The organizations that provide these sorts of mediators reveal in their advertising the sort of process they’ll provide. Here’s a line from one of these organizations’ website:
“[Our] neutrals are on the case long before the day of mediation and don’t consider their job done until settlement is achieved. They are dedicated to the entire mediation process, from reading the written statements to final execution of the settlement agreement.”
Let’s look at what these two sentences reveal about the advertised process:
“[F]rom reading the written statements”. In other words, these mediators ask the lawyers to provide to the mediator written statements about the case before the mediation. These mediators must believe that it is helpful for them to understand the legal arguments each side is making. If it is helpful for the mediator to understand the legal arguments, it must be that the mediator intends to evaluate those arguments, look for the weaknesses in them, and use those weaknesses to persuade the parties to compromise. So the mediation process, according to these mediators, is primarily an effort to persuade parties that their prospects in court are worse than they believe they are. The mediators plan to do this for all cases. So they’re not actually evaluating the real comparative strengths of the cases – how could they really do that, given all the uncertainty, anyway? – they are looking only for weaknesses that they can use to scare the parties into a compromise.
That intention, to scare parties into a compromise, is exactly the same strategy lawyers on both sides have been using from the start of the litigation. Litigation is a constant attempt to persuade the opposing side with a carrot and a stick: “Accept this deal now, or we will force you to do something worse later.” A mediation process where a legal-expert-mediator uses their perceived credibility to scare both sides thus provides the same sort of pressure that has already been present. The only difference is that parties (not the lawyers, who fully understand that the mediator is leaning on both sides) may imagine that the mediator is somehow more objective than the opposing lawyers. So any advantage of this sort of mediator arises only from the parties’ misunderstanding of what the mediator is up to.

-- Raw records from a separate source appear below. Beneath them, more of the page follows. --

-- ==== Sys2Proof/Tests/Slice0.lean ====
section
/-! SUPPORT. Tests: expected values are those of `95_test_vectors.md` or of the rule named, never the model's own
answer; then one witness for each statement that has hypotheses. -/

open Sys2Proof Sys2Proof.Machine

namespace Sys2Proof.Tests

/-! ### Helpers -/

/-- The test configuration's pad (`95_test_vectors.md` section 2). -/
def pad (k : Key) (n : Salt) : Text :=
  k.extractLsb' 112 144 ^^^ (k.extractLsb' 0 112).setWidth 144 ^^^ n.setWidth 144

/-- `CFG_TEST` (`95_test_vectors.md` section 2). -/
def cfgTest : Config where
  vset := [0x00#8]
  enc := fun k n p => p ^^^ pad k n
  dec := fun k n c => some (c ^^^ pad k n)
  ck := checksum

/-- A configuration whose `Dec` rejects everything (V16). -/
def cfgReject : Config := { cfgTest with dec := fun _ _ _ => none }

def k1 : Key := 0x000102030405060708090A0B0C0D0E0F101112131415161718191A1B1C1D1E1F#256
def s1 : Salt := 0xA0A1A2A3A4A5A6A7A8A9#80
def k2 : Key := 0xF0E0D0C0B0A090807060504030201000FFEEDDCCBBAA99887766554433221100#256
def s2 : Salt := 0x0123456789ABCDEF0123#80
def e2 : Entropy := 0x00112233445566778899AABBCCDDEEFF#128

/-- The reset state with a key loaded whole. -/
def keyed : State := { State.reset with key := k1, kmask := 0xFF#8 }

/-- The record of V3 in the registers. -/
def recordV3 : State :=
  { State.reset with ct := 0x0001020316161212BEBFB0B1B2B3B4B5A6A7#144, salt := s1, ck := 0xC68481C3#32 }

/-- The state after the host's act `e` (the state itself where a step does not answer a next state). -/
def after (s : State) (e : HostEvent) : State :=
  match step { s with script := [e] } with
  | .next t => t
  | .fault _ => s
  | .refused _ => s

/-- A write of a command word. -/
def cmdEvent (w : Word) : HostEvent := .write 0x00#8 4 w

/-! ### Well-formedness: a word that each check refuses (R80, R85) -/

theorem test_smoke_reserved_bit : reservedBitsZero 0x00000104#32 = false := by decide
theorem test_smoke_opcode : opcodeAssigned 0x0000000B#32 = false := by decide
theorem test_smoke_legal :
    legalCommand 0x80000000#32 = false ∧ legalCommand 0x000000FF#32 = false ∧ legalCommand 0x0000000A#32 = true := by
  decide

/-! ### Decoding: the words written out from R80 and R84 -/

theorem test_decode_nop : decode 0b00000000000000000000000000000000#32 = .ok .nop := by rfl
theorem test_decode_clrw : decode 0b00000000000000000000000000000001#32 = .ok .clrw := by rfl
theorem test_decode_unpack : decode 0b00000000000000000000000000000010#32 = .ok .unpack := by rfl
theorem test_decode_pack : decode 0b00000000000000000000000000000011#32 = .ok .pack := by rfl
theorem test_decode_verify : decode 0b00000000000000000000000000000100#32 = .ok .verify := by rfl
theorem test_decode_ckgen : decode 0b00000000000000000000000000000101#32 = .ok .ckgen := by rfl
theorem test_decode_decrypt : decode 0b00000000000000000000000000000110#32 = .ok .decrypt := by rfl
theorem test_decode_encrypt : decode 0b00000000000000000000000000000111#32 = .ok .encrypt := by rfl
theorem test_decode_open : decode 0b00000000000000000000000000001000#32 = .ok .openRecord := by rfl
theorem test_decode_seal : decode 0b00000000000000000000000000001001#32 = .ok .sealRecord := by rfl
theorem test_decode_zeroize : decode 0b00000000000000000000000000001010#32 = .ok .zeroize := by rfl
/-- V9: the illegal words. -/
theorem test_decode_illegal :
    decode 0x0000000B#32 = .error .unassignedOpcode ∧ decode 0x000000FF#32 = .error .unassignedOpcode ∧
    decode 0x00000100#32 = .error .reservedBits ∧ decode 0x00000104#32 = .error .reservedBits ∧
    decode 0x80000000#32 = .error .reservedBits ∧ decode 0xFFFFFFFF#32 = .error .reservedBits := by
  refine ⟨?_, ?_, ?_, ?_, ?_, ?_⟩ <;> rfl
theorem test_decode_table_word : decodeTableWord 32 0x9 = some .sealRecord ∧ decodeTableWord 32 0x109 = none := by
  decide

“[T]o final execution of the settlement agreement”. This phrase further confirms that the mediator’s agenda is to make a settlement happen. Notice all the things that this phrase does not say “until the parties feel they have all the information they need to make the best possible choices” or “until the parties have had the opportunity to address the conflict in the way that is most meaningful to them” or “until the parties have had every opportunity to ask the other parties questions and understand their perspective as well as they want to.” There is nothing in this advertisement about providing the things that people in conflict most need and want. They do not promise a sense of procedural justice, and they say nothing about parties’ self-determination, but imply that parties’ self determination really isn’t a priority for these mediators. Further, there is no evidence to suggest that this sort of process is more likely to lead to settlement than a more empowering process would be.
The evidence that this sort of approach does harm and does not increase settlement rates is overwhelming. The real danger of these efforts is that they confuse the public. People experience mediation, when it’s done this way, as a process that undermines rather than supports their self-determination.